The Motown song that Tom Waits and Joni Mitchell agreed was a masterpiece

There’s a difference between being a muse and being a supermuse, such that inspiring one artist is powerful, but inspiring many across generations and consistently shaping the creative direction of others is something else entirely, so while Joni Mitchell and Tom Waits may not have much in common on the surface, they both hold that rare title.

There are several examples that instantly spring to mind in the vein of the supermuse, with Pattie Boyd being one, inspiring her two husbands, George Harrison and Eric Clapton, to write some of the best love songs ever penned, as well as prompting countless other tracks from people who encountered her. Artists like Bob Dylan and Leonard Cohen feel like supermuses, as it’s tough to find any songwriter working in the folk world today that wouldn’t reference them as vital influences, while Mitchell herself stands as one too, for her own confessional works opened up that world for so many, becoming a kind of patron saint to emotive writers everywhere. 

The work of a muse is mysterious but vital, that seems to transgress everything, as inspiration can come from anywhere: a person, a film, a building, a throwaway comment. In terms of music, inspiration crosses the lines of genre as an artist working in the world of rock can find themselves deeply inspired by jazz, folk, classical, or anything, so it’s impossible to truly understand how or why influence strikes; all we know is that when it does, its impact can be seismic.

The fact that Tom Waits and Joni Mitchell, of all people, are connected through one mutual inspiration stands as a perfect example of its elusive nature. While both may have started out as leaders of the ballad, they became artists who couldn’t stand to be further away, where Waits spiralled into something dark and odd on albums like Bone Machine and Mule Variations, letting his sound get gruffer with his voice, and Mitchell took about every turn you could imagine through folk, into rock and roll, into jazz and into classical. 

Their penchant for experimentation provides some kind of tether between them, but when it comes to sound, surely there is some spectrum where Waits and Mitchell stand at opposing edges; however, they have one thing in common: ‘Trouble Man’.

Marvin Gaye - Musician - 1966
Credit: Far Out / J. Edward Bailey

Both artists bow down to this one track from Marvin Gaye and are amongst the masses that bow down to the artist, as Gaye is definitely in the ranks of the supermuse, picked out as a name that has inspired the likes of Stevie Wonder, The Rolling Stones, D’Angelo and modern acts like Frank Ocean. But back in the 1970s, when Gaye was at the absolute height of his power, it seemed as though his impact knew no bounds, wherein Mitchell and Waits were both inspired by the 1972 track, in completely different ways.

For the former, the influence was immediate, and on Music That Matters to Her, she picked out the track as one that led to her experimental streak in the mid to late ‘70s. “I had this song on an album, and I kept the needle on this track, playing it over and over. It was so influential to my music and my singing. It excites me from the downbeat,” she said of the track, keeping it on repeat around the time she began crafting Hejira, an album where she’d switch everything up, seeking out new excitement, as she found on this track.

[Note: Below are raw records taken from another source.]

-- ==== Sys2Proof/Certificates/Slice0/Obligations.lean ====
section
/-! DEFINITION. The statements: each formalises rules of spec/ that its docstring names. -/

open Sys2Proof Sys2Proof.Machine

/-! ## Reset and the invariant -/

/-- R46, for every machine R7 allows, and State.reset is one of them. -/
def Obligations.ResetGeneralRegisters : Prop :=
  (∀ p : Platform, p.wf = true →
    (∀ i < 30, (State.resetWith p).xReg i = 0x000000000BADBEEF#64) ∧ (State.resetWith p).xReg 30 = 0#64 ∧
    (State.resetWith p).sp = p.stackTop ∧ p.stackTop.toNat % 16 = 0) ∧
  State.reset = State.resetWith Platform.default ∧ Platform.default.wf = true

/-- R47, R48, R50, R51: the flags, FPCR, PC, V and P take the parameters; the hidden state is empty. R482: the
reset of a machine that exists leaves its memory image, feature set, VL and other parameters, and PC, which
is not set by reset (R48); a change of VL resets V and P and nothing else; R483: a run starts at the host's
entry. The values of the parameters in State.reset are choices of the spec (D11, D12) and of the model
(log 1); that State.reset stands at ENTRY is log 5; the empty memory, the empty stack of the host's snapshots
and the model's counter are the model's (logs 2, 3, 4). -/
def Obligations.ResetOtherState : Prop :=
  ∀ p : Platform, p.wf = true →
    let s := State.resetWith p
    s.nzcv.toBits = p.nzcvReset ∧ s.fpcr = p.fpcrReset ∧ s.pc = p.entry ∧
    (∀ i : RegNum, s.zReg i = Config.vregReset i.toNat &&& s.zMask) ∧
    (∀ i : BitVec 4, s.pReg i = Config.pregReset i.toNat &&& s.pMask) ∧
    s.localMonitor = none ∧ s.globalMonitor = none ∧ s.btype = .default ∧ s.btypeNext = .default ∧
    s.movprfx = false ∧ s.pcModified = false ∧ s.rndr = Config.rndrSeed ∧ s.status = .running ∧
    s.mem = [] ∧ s.features = p.features ∧ s.freeCount = 0 ∧ s.platform = p ∧
    (Simulator.resetWith p).machine = s ∧ (Simulator.resetWith p).snapshots = [] ∧
    ∀ (u : State) (vl : Nat) (entry : Word),
      (u.resetOf.mem = u.mem ∧ u.resetOf.features = u.features ∧ u.resetOf.platform = u.platform ∧
        u.resetOf.pc = u.pc ∧ u.resetOf.freeCount = u.freeCount) ∧
      (u.platform = p →
        { u.resetOf with pc := s.pc, mem := s.mem, features := s.features, freeCount := s.freeCount } = s) ∧
      ((u.withVl vl).platform = { u.platform with vl := vl } ∧
        (∀ i : RegNum, (u.withVl vl).zReg i = Config.vregReset i.toNat &&& (u.withVl vl).zMask) ∧
        (∀ i : BitVec 4, (u.withVl vl).pReg i = Config.pregReset i.toNat &&& (u.withVl vl).pMask) ∧
        { u.withVl vl with z := u.z, p := u.p, platform := u.platform } = u) ∧
      (u.startRun entry).pc = entry ∧ (u.startRun entry).status = .running ∧
        { u.startRun entry with pc := u.pc, status := u.status } = u

/-- The invariant holds right after reset; the reset of a machine, a legal change of VL and the start of a
run keep it. -/
def Obligations.ResetInvariant : Prop :=
  (∀ p : Platform, p.wf = true → (State.resetWith p).Inv) ∧ State.reset.Inv ∧
  ∀ s : State, s.Inv →
    s.resetOf.Inv ∧ (∀ vl, Platform.wf { s.platform with vl := vl } = true → (s.withVl vl).Inv) ∧
    ∀ entry, (s.startRun entry).Inv

/-- Every step keeps the invariant: canonical memory, registers within VL, next BType at Default. -/
def Obligations.StepKeepsInvariant : Prop :=
  ∀ s t : State, s.Inv → step s = .next t → t.Inv

/-- So does every step of a native command: no vector or predicate write leaves a bit above VL or VL/8. -/
def Obligations.NativeStepKeepsInvariant : Prop :=
  ∀ (c : NativeCmd) (s t : State), s.Inv → stepNative c s = .next t → t.Inv

/-! ## The step -/

/-- R320: where the bytes at PC decode to `i` and the BTI check passes, a step is exec of `i` with
`pc_modified` clear, then the advance of PC, BType and the latch. The second clause says the same of a
command the decoder hands over. -/
def Obligations.StepRunsDecoded : Prop :=
  ∀ s : State, s.status = .running → s.pc ≠ 0#64 → s.pc.toNat % 4 = 0 → s.memValid s.pc 4 = true →
    (∀ i : Instr, decode s.fetchWord = .instr i →
      (s.guardedPage s.pc = false ∨ s.btype = .default ∨ btiPermits i s.btype = true) →
      step s =
        match exec i { s with pcModified := false } with
        | .next t =>
          .next { t with
            pc := if t.pcModified then t.pc else t.pc + 4#64
            btype := t.btypeNext
            btypeNext := .default
            movprfx := false }
        | .fault f => .fault f
        | .refused r => .refused r) ∧
    (∀ c : NativeCmd, c.wellFormed = true → (s.guardedPage s.pc = false ∨ s.btype = .default) →
      stepNative c s =
        match execNative c { s with pcModified := false } with
        | .next t =>
          .next { t with
            pc := if t.pcModified then t.pc else t.pc + 4#64
            btype := t.btypeNext
            btypeNext := .default
            movprfx := isMovprfx c }
        | .fault f => .fault f
        | .refused r => .refused r)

For Mitchell, who would later cover ‘Trouble Man’ live, it was all in the melodies and instrumentals, even opening up the doors to her jazz phase that would soon come.

On the other hand, for Waits, it was all in the voice; sticking around as one of his all-time favourite songs, it wasn’t until the 2010s when its influence would appear in his own music. Talking about his album Bad, he said, “You are looking for the right voice, just like an actor looking for the right hat and pair of pants, so you use different voices for different songs, and there I was trying to do a [bluesman] Skip James meets Smokey Robinson meets Marvin Gaye.”

Inspiring another change in his ever-morphing vocals, it was Marvin Gaye’s voice that came back to him in 2011, proving that the singer’s endurance as a supermuse never fades.